Иннокентий Анненский

Об эстетическом отношении Лермонтова к природе

Милостивые государи! Речь моя посвящена памяти Лермонтова. На школе лежит долг хранить и поддерживать память о родных поэта. Неблагодарность есть недостаток самосознания. Для русской школы имя Лермонтова не только одно из немногих классических имен, но и неотразимо симпатичное имя. Есть в лермонтовской поэзии особенное, педагогическое обаяние: ей одной свойственна та чистота, почти кристальность изображения, какую мы встречаем в пьесах «Ангел», «Три пальмы», «Молитва», «Ветка Палестины». Боденштедт сказал, что если бы от Лермонтова осталась одна только «Песня про купца Калашникова», этого было бы довольно для его славы;[1] я убежден, что если бы от нашего поэта остались только эти четыре стихотворения, без которых теперь не обходится ни одна хрестоматия, то русская школа все-таки поминала бы его имя с почетом и благодарностью. Говорить о Лермонтове всего естественнее в эти дни, когда память о нем ожила среди нас, благодаря пятидесятилетию со дня его смерти, и сотни тысяч книг с его именем, портретом, стихами хлынули по всей России такой благодатной волной.

Приемы современной истории литературы неблагоприятны для эстетического изучения поэзии. Как ни важна биография поэта, но в ней, к несчастью, минуты, «когда божественный глагол до слуха чуткого коснется»,[2] тонут в тех годах, когда «меж детей ничтожных мира / Быть может, всех ничтожней он».[3] Крупнейший представитель исторического метода Тэн,[4] этот натуралист от литературы, порвал с эстетикой и почти уничтожил самый термин «поэзия»: он вдвинул поэтов в ряды литераторов.
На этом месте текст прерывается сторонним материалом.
theorem smoke_z_set_refused : Op8.zClear ⟨0, 0, 1, 0⟩ = false ∧ Op8.wellFormed ⟨0, 0, 1, 0⟩ = false := by decide

theorem smoke_operand_outside_set_mode_refused :
    Op8.operandAllowed ⟨1, 0, 0, 1⟩ = false ∧ Op8.wellFormed ⟨1, 0, 0, 1⟩ = false := by decide

theorem smoke_set_mode_out_accepted : Op8.wellFormed ⟨0, 4, 0, 1⟩ = true := by decide

/-! ## Decoding: the patterns of 30_encoding.md R65, bit 7 first -/

theorem test_decode_is_low : decodeWord 0b00000000 = .ok .isLow := by rfl
theorem test_decode_is_high : decodeWord 0b00000100 = .ok .isHigh := by rfl
theorem test_decode_set_low : decodeWord 0b00001000 = .ok .setLow := by rfl
theorem test_decode_set_high : decodeWord 0b00001100 = .ok .setHigh := by rfl
theorem test_decode_set_mode_in : decodeWord 0b00010000 = .ok (.setMode .input) := by rfl
theorem test_decode_set_mode_out : decodeWord 0b00010001 = .ok (.setMode .output) := by rfl
theorem test_decode_capture : decodeWord 0b00100000 = .ok .capture := by rfl
theorem test_decode_decode : decodeWord 0b01000000 = .ok .decode := by rfl
theorem test_decode_convert : decodeWord 0b01100000 = .ok .convert := by rfl
theorem test_decode_read : decodeWord 0b10000000 = .ok .read := by rfl

/-- V-ADM-1, V-ADM-2: a word of each reserved class (30_encoding.md R67). -/
theorem test_decode_reserved_words :
    decodeWord 0x01 = .error .operand ∧ decodeWord 0x02 = .error .zSet ∧ decodeWord 0x14 = .error .func ∧
    decodeWord 0x21 = .error .operand ∧ decodeWord 0x24 = .error .func ∧ decodeWord 0xA0 = .error .unit ∧
    decodeWord 0xFF = .error .zSet := ⟨rfl, rfl, rfl, rfl, rfl, rfl, rfl⟩

/-- The rest of the bytes is left over, and no byte is no word. -/
theorem test_decode_bytes : decodeBytes [0x80, 0x55] = .ok (.read, [0x55]) ∧ decodeBytes [] = .error .noWord :=
  ⟨rfl, rfl⟩

theorem test_decode_table_word : decodeTableWord 8 0x11 = some (.setMode .output) ∧ decodeTableWord 8 0xA0 = none :=
  ⟨rfl, rfl⟩

/-! ## Small states -/

/-- The next state, if there is one. -/
def nextOf : Result → Option State
  | .next t => some t
  | .fault _ => none
  | .refused _ => none

/-- Idle, with the given pin and line. -/
def idleWith (pin : PinCell) (line : List Level) : State := { State.reset with pin := pin, line := line }

/-- `MAX_POLL` and durations within their bounds. -/
def paramsWith (m : Nat) : Params := ⟨m, 10000, 1000, 30, 1, none⟩

/-- Capturing, in the given slot and phase, `c` in every counter. -/
def capturingAt (op : CurOp) (slot : Fin 41) (phase : Phase) (c : Nat) (line : List Level) : State :=
  { State.reset with
    pos := ⟨.capturing, 0, slot, phase, op⟩, counts := Vector.replicate 82 c, line := line }

/-- Counts with `first` in pair 0, `low` in the other low counts, and high counts that spell the bytes: `long` for a 1
bit, `short` for a 0 bit, first bit first. -/
def spelled (first low long short : Nat) (q : Vector Byte 5) : Vector Nat 82 :=
  Vector.ofFn fun i =>
    if i.val < 2 then first
    else if i.val % 2 = 0 then low
    else
      let k := i.val / 2 - 1
      if (q[k / 8]'(by omega)).getLsbD (7 - k % 8) then long else short

/-- Decoding, with the given counts. -/
def decodingWith (op : CurOp) (x : Vector Nat 82) : State :=
  { State.reset with
    pos := ⟨.decoding, 0, 0, .low, op⟩, flags := ⟨false, true, false, false, false⟩, counts := x }

/-- Idle with a Reading. -/
def readingOf (q : Vector Byte 5) : State :=
  { State.reset with bytes := q, flags := ⟨false, false, true, false, false⟩ }

/-- Idle with counts. -/
def idleWithCounts : State := { State.reset with flags := ⟨false, true, false, false, false⟩ }

/-- READ's wake sequence at the given micro-step. -/
def wakingAt (st : SessionState) (upc : Fin 8) : State := { State.reset with pos := ⟨st, upc, 0, .low, .read⟩ }

/-- What a test looks at of an outcome. -/
def seen {α : Type} (r : Result) (f : State → α) : Option α := (nextOf r).map f

/-! ## DataPin: vectors V-PIN-1 to V-PIN-10 of 95_test_vectors.md -/

/-- V-PIN-1. -/
theorem test_is_low_on_a_low_line :
    seen (exec .isLow (idleWith ⟨.input, .high, false⟩ [.low])) (fun t => (t.pin, t.history, t.pinImage)) =
      some (⟨.input, .high, true⟩, [.sample .low], 0x00000006) := by decide

/-- V-PIN-2. -/
theorem test_is_low_on_a_high_line :
    seen (exec .isLow (idleWith ⟨.input, .high, true⟩ [.high])) (fun t => (t.pin, t.history, t.pinImage)) =
      some (⟨.input, .high, false⟩, [.sample .high], 0x00000002) := by decide

/-- V-PIN-3. -/
theorem test_is_high_on_a_high_line :
    seen (exec .isHigh (idleWith ⟨.input, .high, false⟩ [.high])) (fun t => (t.pin, t.history, t.pinImage)) =
      some (⟨.input, .high, true⟩, [.sample .high], 0x00000006) := by decide

/-- V-PIN-4. -/
theorem test_is_high_on_a_low_line :
    seen (exec .isHigh (idleWith ⟨.input, .high, true⟩ [.low])) (fun t => (t.pin, t.history, t.pinImage)) =
      some (⟨.input, .high, false⟩, [.sample .low], 0x00000002) := by decide

/-- V-PIN-5. -/
theorem test_set_low_as_output :
    seen (exec .setLow (idleWith ⟨.output, .high, false⟩ [])) (fun t => (t.pinImage, t.history, t.driven)) =
      some (0x00000001, [.drive .low], some .low) := by decide

/-- V-PIN-6. -/
theorem test_set_low_as_input :
    seen (exec .setLow (idleWith ⟨.input, .high, false⟩ [])) (fun t => (t.pinImage, t.history, t.driven)) =
      some (0x00000000, [.drive .low], none) := by decide

/-- V-PIN-7. -/
theorem test_set_high_as_output :
    seen (exec .setHigh (idleWith ⟨.output, .low, false⟩ [])) (fun t => (t.pinImage, t.history, t.driven)) =
      some (0x00000003, [.drive .high], some .high) := by decide

/-- V-ADM-9: SET_HIGH clears `CMD_REFUSED` and leaves ERR alone. -/
theorem test_set_high_leaves_err :
    seen (exec .setHigh { State.reset with flags := ⟨false, false, false, false, true⟩, err := ⟨.readTimeout, 0, 0⟩ })
      (fun t => (t.flags.cmdRefused, t.errImage)) = some (false, 0x00000002) := by decide

/-- V-PIN-10. -/
theorem test_set_mode_out_drives_at_once :
    seen (exec (.setMode .output) (idleWith ⟨.input, .low, false⟩ [])) (fun t => (t.pinImage, t.history, t.driven)) =
      some (0x00000001, [.mode .output], some .low) := by decide

/-- V-PIN-9. -/
theorem test_set_mode_in :
    seen (exec (.setMode .input) (idleWith ⟨.output, .high, false⟩ [])) (fun t => (t.pinImage, t.history, t.driven)) =
      some (0x00000002, [.mode .input], none) := by decide

/-! ## The composites and CONVERT -/

/-- V-ST-3. -/
theorem test_capture_accepted : seen (exec .capture State.reset) State.statusImage = some 0x20000401 := by decide

/-- V-CAP-4d, its sixth poll: with `MAX_POLL = 5` a counter of 5 times out on the next low sample. -/
theorem test_capture_times_out :
    seen (sequencerStep (paramsWith 5) (capturingAt .capture 0 .low 5 [.low]))
      (fun t => (t.counts[0], t.errImage, t.statusImage)) = some (6, 0x00000002, 0x00000000) := by decide

/-- V-DEC-2: the mean 2039 div 40 is 50, and a high count of 50 is a 1 bit. -/
theorem test_decode_truncates_and_compares :
    seen (sequencerStep (paramsWith 1000)
      (decodingWith .decode ((spelled 80 50 50 49 #v[0x01, 0x90, 0x00, 0xFA, 0x8B]).set 80 89)))
      (fun t => (t.sumLow, t.thresh, t.bytes, t.statusImage)) =
      some (2039, 50, #v[0x01, 0x90, 0x00, 0xFA, 0x8B], 0x00000008) := by decide +kernel

/-- V-DEC-10: a Checksum error carries byte 4, then the computed sum. -/
theorem test_decode_checksum_error :
    seen (sequencerStep (paramsWith 20) (decodingWith .read (spelled 8 4 7 2 #v[0x02, 0x8C, 0x00, 0x5F, 0xEE])))
      (fun t => (t.sumLow, t.thresh, t.bytes, t.errImage, t.statusImage)) =
      some (160, 4, #v[0x02, 0x8C, 0x00, 0x5F, 0xEE], 0x00EDEE03, 0x00000000) := by decide +kernel

/-- V-CNV-1: HUM and TEMP read the result. -/
theorem test_convert_positive :
    seen (exec .convert (readingOf #v[0x02, 0x8C, 0x01, 0x5F, 0xEE]))
      (fun t => (t.registerImage 4, t.registerImage 5, t.statusImage)) =
      some (0x0000028C, 0x0000015F, 0x00000010) := by decide

/-- V-CNV-2. -/
theorem test_convert_negative :
    seen (exec .convert (readingOf #v[0x02, 0x8C, 0x80, 0x65, 0x73]))
      (fun t => (t.registerImage 4, t.registerImage 5, t.result.tempNeg, t.result.tempMag)) =
      some (0x0000028C, 0x00008065, true, 101) := by decide

/-- The humidity 25.5 of V-CNV-10 is a binary fraction: with 24 significant bits it is itself, whatever the rounding. -/
theorem test_float_humidity_of_a_binary_fraction (r : Rounding) (v : ℚ) :
    (convert #v[0x00, 0xFF, 0x00, 0xFF, 0x00]).IsFloatHumidity ⟨24, -149, 104, r, true⟩ v ↔ v = 51 / 2 := by
  have e : (convert #v[0x00, 0xFF, 0x00, 0xFF, 0x00]).humidity = 51 / 2 := by
    have h : (convert #v[0x00, 0xFF, 0x00, 0xFF, 0x00]).humRaw.toNat = 255 := by decide
    norm_num [Results.humidity, Results.humidityTenths, h]
  rw [Results.IsFloatHumidity, e]
  exact FloatFmt.isRounded_of_holds_iff ⟨51, -1, by norm_num, by norm_num, by norm_num, by norm_num⟩
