-- ==== Sys2Proof/Machine/Control.lean ====
section
/-! DEFINITION. The control operation `RESET` (70_reset_and_hazards.md R180, notes/assumptions/11.md). -/

namespace Sys2Proof.Machine

/-- `RESET` (R180): the session of a new connection, in any phase; the frame in progress is discarded without an event. It
acts on the decoder session only (R53, R182). -/
def execReset (s : State) : Answer State := .next ((s.setSession Session.reset).setOut [])

end Sys2Proof.Machine
end

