-- ==== Sys2Proof/Machine/Operands.lean ====
section
/-! DEFINITION. How operands are assembled (30_encoding.md R68): every operand is a whole unsigned byte, the payload address
is `idx`, and the length byte is a payload's length. -/

namespace Sys2Proof.Machine

/-- The address the next payload byte is stored at (R25, R94). -/
def Session.payloadAddr (d : Session) : Nat := d.idx.toNat

/-- `idx + 1`, the index after a payload byte is stored (R25: it never wraps where a payload rule applies). -/
def Session.nextIdx (d : Session) : Byte := d.idx + 1

/-- The payload a valid frame hands over, `MemRead(0, len)` (R46, R49); empty for `len = 0` (D26). -/
def Session.payload (d : Session) : Option (List Byte) := d.buf.read 0 d.len.toNat

/-- The length byte of a payload of at most 255 bytes (R62, R121); of a longer one, its length modulo 256
(notes/assumptions/19.md). -/
def lengthByte (payload : List Byte) : Byte := BitVec.ofNat 8 payload.length

end Sys2Proof.Machine
end

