-- ==== Sys2Proof/Machine/Dispatch.lean ====
section
/-! DEFINITION. One arm per operation of the block. -/

namespace Sys2Proof.Machine

def exec (i : Instr) (s : State) : Host.Outcome State Fault Refusal :=
  match i with
  -- wire frames (format W)
  | .frameReq cmd payload chk => Sys2Proof.Machine.execFrameReq cmd payload chk s
  | .frameErr cmd payload chk => Sys2Proof.Machine.execFrameErr cmd payload chk s
  -- the decoder's byte forms (format S)
  | .idleHit => Sys2Proof.Machine.execIdleHit s
  | .idleMiss b => Sys2Proof.Machine.execIdleMiss b s
  | .sm1Hit => Sys2Proof.Machine.execSm1Hit s
  | .sm1Miss b => Sys2Proof.Machine.execSm1Miss b s
  | .sm2Req => Sys2Proof.Machine.execSm2Req s
  | .sm2Err => Sys2Proof.Machine.execSm2Err s
  | .sm2Miss b => Sys2Proof.Machine.execSm2Miss b s
  | .len b => Sys2Proof.Machine.execLen b s
  | .cmdNz b => Sys2Proof.Machine.execCmdNz b s
  | .cmdZ b => Sys2Proof.Machine.execCmdZ b s
  | .payMore b => Sys2Proof.Machine.execPayMore b s
  | .payLast b => Sys2Proof.Machine.execPayLast b s
  | .vfyOk b => Sys2Proof.Machine.execVfyOk b s
  | .vfyBad b => Sys2Proof.Machine.execVfyBad b s
  -- the XOR-fold engine (format X)
  | .xclr => Sys2Proof.Machine.execXclr s
  | .xfold b => Sys2Proof.Machine.execXfold b s
  | .xcmp b => Sys2Proof.Machine.execXcmp b s
  -- the encoder (format E)
  | .encOk cmd payload => Sys2Proof.Machine.execEncOk cmd payload s
  | .encRej cmd payload => Sys2Proof.Machine.execEncRej cmd payload s
  -- control (format C)
  | .reset => Sys2Proof.Machine.execReset s

end Sys2Proof.Machine
end

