-- ==== Sys2Proof/Laws/Decode.lean ====
section
/-! SUPPORT. The laws of the byte decoder. -/

namespace Sys2Proof

/-- The byte decoder answers the operation that the view selects. -/
theorem decodeByte_selected {i : Instr} {v : View} {b : Byte} (hw : i.wellFormed = true)
    (hs : i.selectedBy v = true) (hb : i.byte? = some b) : decodeByte v b = some i := by
  cases i <;> simp only [Instr.byte?, Option.some.injEq, reduceCtorEq] at hb <;> subst hb <;>
   simp only [Instr.selectedBy, Instr.wellFormed, decide_eq_true_eq] at hs hw
  case idleHit => rw [decodeByte, hs]; rfl
  case idleMiss => rw [decodeByte, hs]; exact if_neg hw
  case sm1Hit => rw [decodeByte, hs]; rfl
  case sm1Miss => rw [decodeByte, hs]; exact if_neg hw
  case sm2Req => rw [decodeByte, hs]; rfl
  case sm2Err => rw [decodeByte, hs]; rfl
  case sm2Miss => rw [decodeByte, hs]; exact (if_neg hw.1).trans (if_neg hw.2)
  case len => rw [decodeByte, hs]
  case cmdNz => rw [decodeByte, hs.1]; exact if_neg hs.2
  case cmdZ => rw [decodeByte, hs.1]; exact if_pos hs.2
  case payMore => rw [decodeByte, hs.1]; exact if_pos hs.2
  case payLast => rw [decodeByte, hs.1]; exact (if_neg (by omega)).trans (if_pos hs.2)
  case vfyOk => rw [decodeByte, hs.1]; exact if_pos hs.2
  case vfyBad => rw [decodeByte, hs.1]; exact if_neg hs.2

/-- The operation the byte decoder answers consumes that byte. -/
theorem decodeByte_byte {v : View} {b : Byte} {i : Instr} (h : decodeByte v b = some i) : i.byte? = some b := by
  unfold decodeByte at h
  split at h
  all_goals (repeat' split at h)
  all_goals first
    | (cases h; rfl)
    | (cases h; simp_all [Instr.byte?])
    | cases h

/-- The markers of R61 are recognised. -/
theorem markerKind_marker3 (err : Bool) :
    markerKind Config.marker1 Config.marker2 (Config.marker3 err) = some err := by
  cases err <;> rfl

end Sys2Proof
end

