-- ==== Sys2Proof/Laws/Decoder.lean ====
section
/-! SUPPORT. What the shared operations of the decoder can do: one lemma for each, which the proofs cite instead of
unfolding it. -/

namespace Sys2Proof.Machine

section
variable {α β : Type}

@[simp] theorem Answer.andThen_of_next (a : α) (f : α → Answer β) :
    Answer.andThen (Host.Outcome.next a) f = f a := rfl

@[simp] theorem Answer.andThen_of_fault (r : Fault) (f : α → Answer β) :
    Answer.andThen (Host.Outcome.fault r) f = Host.Outcome.fault r := rfl

@[simp] theorem Answer.andThen_of_refused (r : Refusal) (f : α → Answer β) :
    Answer.andThen (Host.Outcome.refused r) f = Host.Outcome.refused r := rfl

/-- A sequence of two answers goes on only where both do. -/
theorem Answer.andThen_eq_next {o : Answer α} {f : α → Answer β} {b : β} :
    o.andThen f = .next b ↔ ∃ a, o = .next a ∧ f a = .next b := by
  cases o <;> simp

end

@[simp] theorem eventResults_none : eventResults none = [] := rfl

@[simp] theorem eventResults_some (e : Event) : eventResults (some e) = [.event e] := rfl

theorem quiet_eq (d : Session) : quiet d = (d, none) := rfl

theorem raiseEvent_eq (e : Event) (d : Session) : raiseEvent e d = (d.setPhase .idle, some e) := rfl

theorem resync_eq (d : Session) : resync d = (d.setPhase .idle, none) := rfl

/-- What a payload byte changes: the byte at `idx`, the accumulator and the index. -/
theorem Session.takePayload_eq (d : Session) (b : Byte) :
    d.takePayload b = { d with buf := d.buf.store d.idx.toNat b, chk := d.chk ^^^ b, idx := d.idx + 1 } := rfl

/-- A byte consumed: the session and the results, nothing else of the machine. -/
theorem afterByte_eq_next {s t : State} {o : Answer DecOut} :
    s.afterByte o = .next t ↔
      ∃ d e, o = .next (d, e) ∧ t = { s with session := d, out := eventResults e } := by
  rw [State.afterByte, Answer.andThen_eq_next]
  constructor
  · rintro ⟨⟨d, e⟩, h, h'⟩; exact ⟨d, e, h, (Host.Outcome.next.inj h').symm⟩
  · rintro ⟨d, e, h, rfl⟩; exact ⟨(d, e), h, rfl⟩

/-- Bytes fed as one operation: the session and the results, nothing else of the machine. -/
theorem consumeBytes_eq_next {s t : State} {bs : List Byte} :
    consumeBytes bs s = .next t ↔
      ∃ d es, decRun s.session bs = .next (d, es) ∧ t = { s with session := d, out := es.map .event } := by
  rw [consumeBytes, Answer.andThen_eq_next]
  constructor
  · rintro ⟨⟨d, es⟩, h, h'⟩; exact ⟨d, es, h, (Host.Outcome.next.inj h').symm⟩
  · rintro ⟨d, es, h, rfl⟩; exact ⟨(d, es), h, rfl⟩

/-- Everything one decoder step can do: its transition rules, with the condition of each. -/
theorem decStep_cases {d : Session} {b : Byte} {r : DecOut} (h : decStep d b = .next r) :
    (d.phase = .idle ∧ b = Config.marker1 ∧ r = ruleIdleHit d) ∨
    (d.phase = .idle ∧ b ≠ Config.marker1 ∧ r = ruleIdleMiss d) ∨
    (d.phase = .seekMarker1 ∧ b = Config.marker2 ∧ r = ruleSm1Hit d) ∨
    (d.phase = .seekMarker1 ∧ b ≠ Config.marker2 ∧ r = ruleSm1Miss d) ∨
    (d.phase = .seekMarker2 ∧ b = Config.markerReq ∧ r = ruleSm2Req d) ∨
    (d.phase = .seekMarker2 ∧ b = Config.markerErr ∧ r = ruleSm2Err d) ∨
    (d.phase = .seekMarker2 ∧ b ≠ Config.markerReq ∧ b ≠ Config.markerErr ∧ r = ruleSm2Miss d) ∨
    (d.phase = .awaitLength ∧ r = ruleLen b d) ∨
    (d.phase = .awaitCommand ∧ d.len = 0 ∧ r = ruleCmdZ b d) ∨
    (d.phase = .awaitCommand ∧ d.len ≠ 0 ∧ r = ruleCmdNz b d) ∨
    (d.phase = .accumulatePayload ∧ d.idx.toNat + 1 < d.len.toNat ∧ r = rulePayMore b d) ∨
    (d.phase = .accumulatePayload ∧ d.idx.toNat + 1 = d.len.toNat ∧ r = rulePayLast b d) ∨
    (d.phase = .verify ∧ b = d.chk ∧
      ∃ p, d.buf.read 0 d.len.toNat = some p ∧ r = raiseEvent (.frameValid d.cmd d.len p d.err) d) ∨
    (d.phase = .verify ∧ b ≠ d.chk ∧ r = ruleVfyBad d) := by
  unfold decStep at h
  split at h
  case h_1 hp => simp only [hp]; split at h <;> simp_all
  case h_2 hp => simp only [hp]; split at h <;> simp_all
  case h_3 hp =>
    simp only [hp]
    split at h
    · simp_all
    · split at h <;> simp_all
  case h_4 hp => simp_all
  case h_5 hp => simp only [hp]; split at h <;> simp_all [Session.lenZero]
  case h_6 hp =>
    simp only [hp]
    split at h
    · simp_all [Session.moreFollow]
    · split at h <;> simp_all [Session.moreFollow, Session.lastOne]
  case h_7 hp =>
    simp only [hp]
    split at h
    · rename_i hc
      rw [Session.xcmp_iff] at hc
      unfold ruleVfyOk Session.payload at h
      split at h <;> simp_all
    · simp_all

/-- A decoder step in phase `Idle`. -/
theorem decStep_idle {d : Session} (h : d.phase = .idle) (b : Byte) :
    decStep d b = .next (if b = Config.marker1 then d.setPhase .seekMarker1 else d.setPhase .idle, none) := by
  rw [decStep, h]
  dsimp only
  split <;> rfl

/-- A decoder step in phase `SeekMarker1`. -/
theorem decStep_seekMarker1 {d : Session} (h : d.phase = .seekMarker1) (b : Byte) :
    decStep d b = .next (if b = Config.marker2 then d.setPhase .seekMarker2 else d.setPhase .idle, none) := by
  rw [decStep, h]
  dsimp only
  split <;> rfl

/-- A decoder step in phase `SeekMarker2`. -/
theorem decStep_seekMarker2 {d : Session} (h : d.phase = .seekMarker2) (b : Byte) :
    decStep d b = .next (if b = Config.markerReq then (d.setErr false).setPhase .awaitLength
      else if b = Config.markerErr then (d.setErr true).setPhase .awaitLength else d.setPhase .idle, none) := by
  rw [decStep, h]
  dsimp only
  split
  · rfl
  · split <;> rfl

/-- A decoder step in phase `AwaitLength`. -/
theorem decStep_awaitLength {d : Session} (h : d.phase = .awaitLength) (b : Byte) :
    decStep d b = .next ({ d with phase := .awaitCommand, len := b, chk := b, idx := 0 }, none) := by
  rw [decStep, h]
  simp [ruleLen, quiet_eq, Session.setPhase, Session.setIdx, Session.xfold, Session.xclr, Session.setChk,
    Session.setLen]

/-- A decoder step in phase `AwaitCommand`. -/
theorem decStep_awaitCommand {d : Session} (h : d.phase = .awaitCommand) (b : Byte) :
    decStep d b = .next ({ d with
      phase := if d.len = 0 then .verify else .accumulatePayload, cmd := b, chk := d.chk ^^^ b }, none) := by
  rw [decStep, h]
  dsimp only
  by_cases hl : d.len = 0
  · rw [if_pos (d.lenZero_iff.2 hl), if_pos hl]; rfl
  · rw [if_neg (fun hc => hl (d.lenZero_iff.1 hc)), if_neg hl]; rfl

/-- A decoder step in phase `AccumulatePayload`, where a payload byte is still to come. -/
theorem decStep_accumulatePayload {d : Session} (h : d.phase = .accumulatePayload) (hi : d.idx.toNat < d.len.toNat)
    (b : Byte) :
    decStep d b = .next ((d.takePayload b).setPhase
      (if d.idx.toNat + 1 = d.len.toNat then .verify else .accumulatePayload), none) := by
  rw [decStep, h]
  dsimp only
  by_cases hl : d.idx.toNat + 1 = d.len.toNat
  · rw [if_neg (by rw [d.moreFollow_iff]; omega), if_pos (d.lastOne_iff.2 hl), if_pos hl]; rfl
  · rw [if_pos (d.moreFollow_iff.2 (by omega)), if_neg hl]; rfl

/-- A decoder step in phase `Verify` on a match, where the payload has its values. -/
theorem decStep_verify_ok {d : Session} (h : d.phase = .verify) {p : List Byte}
    (hp : d.buf.read 0 d.len.toNat = some p) :
    decStep d d.chk = .next (d.setPhase .idle, some (.frameValid d.cmd d.len p d.err)) := by
  rw [decStep, h]
  dsimp only
  rw [if_pos ((d.xcmp_iff _).2 rfl), ruleVfyOk, Session.payload, hp]
  rfl

/-- A decoder step in phase `Verify` on a mismatch. -/
theorem decStep_verify_bad {d : Session} (h : d.phase = .verify) {b : Byte} (hb : b ≠ d.chk) :
    decStep d b = .next (d.setPhase .idle, some (.checksumError d.cmd)) := by
  rw [decStep, h]
  dsimp only
  rw [if_neg (fun hc => hb ((d.xcmp_iff _).1 hc))]
  rfl

@[simp] theorem decRun_nil (d : Session) : decRun d [] = .next (d, []) := rfl

/-- One byte and the rest. -/
theorem decRun_cons (d : Session) (b : Byte) (bs : List Byte) :
    decRun d (b :: bs) = (decStep d b).andThen fun r =>
      (decRun r.1 bs).andThen fun q => .next (q.1, r.2.toList ++ q.2) := rfl

/-- One byte that is consumed without an event. -/
theorem decRun_cons_quiet {d d' : Session} {b : Byte} (h : decStep d b = .next (d', none)) (bs : List Byte) :
    decRun d (b :: bs) = decRun d' bs := by
  rw [decRun_cons, h, Answer.andThen_of_next]
  cases hr : decRun d' bs <;> simp

/-- An operation of format `S` is `BYTE(b)`: where the session selects the form, the form's rule is what the step does. -/
theorem byteForm_eq_consumeByte {sel : Bool} {own : Answer DecOut} {b : Byte} {s : State}
    (h : sel = true → decStep s.session b = own) : byteForm sel own b s = consumeByte b s := by
  unfold byteForm
  split
  · next hs => rw [consumeByte, h hs]
  · rfl

/-- The one session in which no rule applies to a byte. -/
theorem decStep_refused {d : Session} {b : Byte} {r : Refusal} (h : decStep d b = .refused r) :
    r = .noTransition ∧ d.phase = .accumulatePayload ∧ d.len.toNat ≤ d.idx.toNat := by
  cases hp : d.phase with
  | idle => rw [decStep_idle hp] at h; cases h
  | seekMarker1 => rw [decStep_seekMarker1 hp] at h; cases h
  | seekMarker2 => rw [decStep_seekMarker2 hp] at h; cases h
  | awaitLength => rw [decStep_awaitLength hp] at h; cases h
  | awaitCommand => rw [decStep_awaitCommand hp] at h; cases h
  | accumulatePayload =>
    by_cases hl : d.idx.toNat < d.len.toNat
    · rw [decStep_accumulatePayload hp hl] at h; cases h
    · rw [decStep, hp] at h
      simp only [] at h
      rw [if_neg (by rw [Session.moreFollow_iff]; omega),
        if_neg (by rw [Session.lastOne_iff]; omega)] at h
      cases h
      exact ⟨rfl, rfl, by omega⟩
  | verify =>
    by_cases hb : b = d.chk
    · rw [decStep, hp] at h; simp only [] at h; rw [if_pos ((d.xcmp_iff _).2 hb), ruleVfyOk] at h
      split at h <;> cases h
    · rw [decStep_verify_bad hp hb] at h; cases h

/-- The one session in which a byte faults. -/
theorem decStep_fault {d : Session} {b : Byte} {r : Fault} :
    decStep d b = .fault r ↔ (d.phase = .verify ∧ b = d.chk ∧ d.buf.read 0 d.len.toNat = none) := by
  cases hp : d.phase with
  | idle => rw [decStep_idle hp]; simp
  | seekMarker1 => rw [decStep_seekMarker1 hp]; simp
  | seekMarker2 => rw [decStep_seekMarker2 hp]; simp
  | awaitLength => rw [decStep_awaitLength hp]; simp
  | awaitCommand => rw [decStep_awaitCommand hp]; simp
  | accumulatePayload =>
    by_cases hl : d.idx.toNat < d.len.toNat
    · rw [decStep_accumulatePayload hp hl]; simp
    · rw [decStep, hp]
      simp only []
      rw [if_neg (by rw [Session.moreFollow_iff]; omega),
        if_neg (by rw [Session.lastOne_iff]; omega)]
      simp
  | verify =>
    by_cases hb : b = d.chk
    · rw [decStep, hp]; simp only []; rw [if_pos ((d.xcmp_iff _).2 hb), ruleVfyOk]
      rw [Session.payload]
      cases r
      cases h : d.buf.read 0 d.len.toNat <;> simp [hb]
    · rw [decStep_verify_bad hp hb]; simp [hb]

end Sys2Proof.Machine
end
Еще дальше от поэзии как искусства отвлекает работающих сравнительный метод: тут все силы направлены на исследование сюжетов и мотивов, на литературные влияния и заимствования литература изучается экстенсивно. Третье новейшее направление, так называемое научно-критическое, ставит себе задачей познать писателя и его произведения на основании влияния его на общество — здесь поэзия уже совсем сошла с подмостков и вместе с литературой низведена на степень народного чтения. Детальное изучение произведений — филологическое, эстетическое, психологическое — силою вещей отходит таким образом на второй план. У нас его почти нет. Точностью текстов поэта дорожат мало и забывают, что у поэта не наше слово — знак, а художественное слово — образ. Стоит только напомнить, что наша поэзия, поэзия мировая, насчитывает всего три критических издания[5] и что ни один из русских поэтов не имеет (сколько-нибудь полного) словаря, как древние классики или Дант, Шекспир, Мольер, Гете — на Западе. Равнодушие к эстетике почти похоронило детальное изучение произведений, в читателях оно ослабило литературный вкус, для поэтов понизило ценз. И вот, когда случай заставит на некоторое время пристально сосредоточить внимание на поэте, невольно пожалеешь о том времени, когда Лессинг был театральным критиком, Шиллер — законодателем эстетики или когда Sainte-Beuve,[6] запираясь от всех, жил и дышал в атмосфере изучаемого им писателя. Я не говорю уже о той роскоши, когда сам поэт, как Кардуччи, комментирует Данта и издает Петрарку или когда Леопарди издает оды с собственными филологическими примечаниями.

Для меня поэзия — прежде всего искусство. В этом ее обаяние, неувядаемость ее славы и ее трагизм.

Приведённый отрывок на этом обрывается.